OPTICS: Order-Preserved Test-Inverse Confidence Set for Number of Change-Points
提出一种保序检验逆置信集方法,为变点数量提供置信区间,在更宽松条件下保证覆盖真实变点数,并可用于评估点估计算法效果。
Determining the number of change-points is a first-step and fundamental task in change-point detection problems, as it lays the groundwork for subsequent change-point position estimation. While the existing literature offers various methods for consistently estimating the number of change-points, these methods typically yield a single point estimate without any assurance that it recovers the true number of changes in a specific dataset. Moreover, achieving consistency often hinges on very stringent conditions that can be challenging to verify in practice.
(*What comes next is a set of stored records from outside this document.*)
-- ==== Sys2Proof/Machine/Notices.lean ====
section
/-! DEFINITION. The notice store (chapter 5): its requests, displacement, and the countdown at second events. -/

namespace Sys2Proof.Machine

/-- The held notice of an ID. -/
def State.notice? (s : State) (id : Nat) : Option Notice := s.notices.find? fun n => n.id == id

/-- R46: the platforms of the faces selected, face A before face B. -/
def State.facePlatforms (s : State) (sel : Face → Bool) : List Nat :=
  faceList.flatMap fun f => if sel f then (s.faces.get f).settings.platforms else []

/-- R85: mark dirty each face that one of the target sets holds. -/
def State.markTargets (s : State) (targets : List FaceSel) : State :=
  s.eachFace fun f t => if targets.any (fun x => x.has f) then t.markDirty f else t

/-- R85, R98: a HIGH notice hands a wake event to each face it targets; the effective states are worked
out at the end of the change. -/
def State.wakeForNotice (s : State) (cls : NoticeClass) (targets : FaceSel) : State :=
  match cls with
  | .low => s
  | .high =>
    let s := s.eachFace fun f t => if targets.has f then t.wake f .notice else t
    s.eachFace fun f t => if targets.has f then t.settle f else t

/-- R85: what a post or replacement hands on: dirty marks for the old and new targets, then wakes. -/
def State.handOnPost (s : State) (old : List FaceSel) (n : Notice) : State :=
  (s.markTargets (n.targets :: old)).wakeForNotice n.cls n.targets

/-- R82: the notice of a post, under a posting number. -/
def NoticeRequest.notice (q : NoticeRequest) (p : Port) (posting : HalfWord) : Notice where
  id := q.id
  cls := q.cls
  scope := q.scope
  targets := q.targets
  flash := q.flash
  duration := q.duration
  remaining := q.duration
  text := q.text
  origin := p
  posting := posting

/-- R82: a new post takes the counter as its number and joins the end of the list. -/
def State.appendNotice (s : State) (n : Notice) : State :=
  { s with notices := s.notices ++ [n], postCounter := s.postCounter + 1 }

/-- R84: the oldest-posted LOW notice. -/
def State.oldestLow (s : State) : Option Notice := s.notices.find? fun n => n.cls == .low

/-- The store without the notice of an ID. -/
def State.dropNotice (s : State) (id : Nat) : State := { s with notices := s.notices.filter fun n => n.id != id }

/-- R82, R84: the result fields of a POST NOTICE reply. -/
def postReply (posting : HalfWord) (displaced : Nat) : Reply := .okWith (be16 posting.toNat ++ [byte displaced])

/-- R82: a new post with room in the store. -/
def State.postNew (s : State) (n : Notice) : State := (s.appendNotice n).handOnPost [] n

/-- R83: a replacement keeps the posting number and the place in the list. -/
def State.replaceNotice (s : State) (old new : Notice) : State :=
  State.handOnPost { s with notices := s.notices.map fun n => if n.id = old.id then new else n } [old.targets] new

/-- R84: a post with displacement. -/
def State.postDisplacing (s : State) (gone n : Notice) : State :=
  (((s.dropNotice gone.id).signal gone.origin .noticeDisplaced).appendNotice n).handOnPost [gone.targets] n

/-- POST NOTICE past its rights (R82, R83, R84). -/
def State.post (s : State) (q : NoticeRequest) (p : Port) : State × Reply :=
  match s.notice? q.id with
  | some old => (s.replaceNotice old (q.notice p old.posting), postReply old.posting 0)
  | none =>
    let n := q.notice p s.postCounter
    if s.notices.length < Config.maxNotices then (s.postNew n, postReply s.postCounter 0)
    else match q.cls, s.oldestLow with
      | .high, some gone => (s.postDisplacing gone n, postReply s.postCounter gone.id)
      | _, _ => (s, .plain .noticeFull)

/-- R46: the faces whose platforms POST NOTICE examines: those of the held notice and of the new one. -/
def State.postFaces (s : State) (q : NoticeRequest) (f : Face) : Bool :=
  q.targets.has f || ((s.notice? q.id).any fun n => n.targets.has f)

/-- POST NOTICE taken (R81). -/
def takePostNotice (p : Port) (fields : List Byte) (s : State) : State × Reply :=
  withOperands (parseNotice fields) s fun q =>
    withRights p .notice (s.facePlatforms (s.postFaces q)) s (s.post q p)

/-- POST_NOTICE (R81). -/
def execPostNotice (p : Port) (tag : Byte) (fields : List Byte) (s : State) : Host.Outcome State Fault Refusal :=
  .next (s.serve p 0x28 tag (takePostNotice p fields))

/-- WITHDRAW NOTICE taken (R46, R86). -/
def takeWithdrawNotice (p : Port) (fields : List Byte) (s : State) : State × Reply :=
  withOperands (parseNonZero fields) s fun id =>
    match s.notice? id with
    | none => (s, .plain .notFound)
    | some n =>
      withRights p .notice (s.facePlatforms n.targets.has) s ((s.dropNotice id).markTargets [n.targets], .plain .ok)

/-- WITHDRAW_NOTICE (R86). -/
def execWithdrawNotice (p : Port) (tag : Byte) (fields : List Byte) (s : State) : Host.Outcome State Fault Refusal :=
  .next (s.serve p 0x29 tag (takeWithdrawNotice p fields))

/-- READ NOTICE taken (R87). -/
def takeReadNotice (fields : List Byte) (s : State) : State × Reply :=
  withOperands (parseNonZero fields) s fun id =>
    match s.notice? id with
    | none => (s, .plain .notFound)
    | some n => (s, .okWith n.bytes)

/-- READ_NOTICE (R87). -/
def execReadNotice (p : Port) (tag : Byte) (fields : List Byte) (s : State) : Host.Outcome State Fault Refusal :=
  .next (s.serve p 0x2A tag (takeReadNotice fields))

/-- LIST NOTICES taken (R88): the number and the IDs in posting order. -/
def takeListNotices (fields : List Byte) (s : State) : State × Reply :=
  withOperands (parseNone fields) s fun _ =>
    (s, .okWith (byte s.notices.length :: s.notices.map fun n => byte n.id))

/-- LIST_NOTICES (R88). -/
def execListNotices (p : Port) (tag : Byte) (fields : List Byte) (s : State) : Host.Outcome State Fault Refusal :=
  .next (s.serve p 0x2B tag (takeListNotices fields))

/-! ## Durations (R89, R90) -/

/-- R89: a notice expires at this second event: its remaining is 1. -/
def Notice.expiring (n : Notice) : Bool := n.remaining == 1

/-- R89, R90: the countdown of a second event: every remaining that is not 0 falls by one, and the
notices that reach 0 go, with NOTICE_EXPIRED for their origins and their faces marked dirty. -/
def State.countNotices (s : State) : State :=
  let gone := s.notices.filter Notice.expiring
  let kept := (s.notices.filter fun n => !n.expiring).map fun n => { n with remaining := n.remaining - 1 }
  let s := { s with notices := kept }
  let s := gone.foldl (fun t n => t.signal n.origin .noticeExpired) s
  s.markTargets (gone.map fun n => n.targets)

end Sys2Proof.Machine
end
To address these issues, we propose to construct a unified order-preserved test-inverse confidence set (OPTICS) for the number of change-points. It provides a set of possible values within which the true number of change-points is guaranteed to lie with a specified level of confidence. We further proved that OPTICS is sufficiently narrow to be powerful and informative by deriving the order of its cardinality. Remarkably, the theory of OPTICS is established under more relaxed conditions than those required by most point estimation techniques. We also advocate multiple-splitting procedures to enhance its stability, and extend it to heavy-tailed and dependent settings. As a byproduct, we may leverage the constructed confidence set to assess the effectiveness of point-estimation algorithms. Through extensive simulation studies, we demonstrate the superior performance of OPTICS. Additionally, we apply this method to analyze a bladder tumor microarray dataset.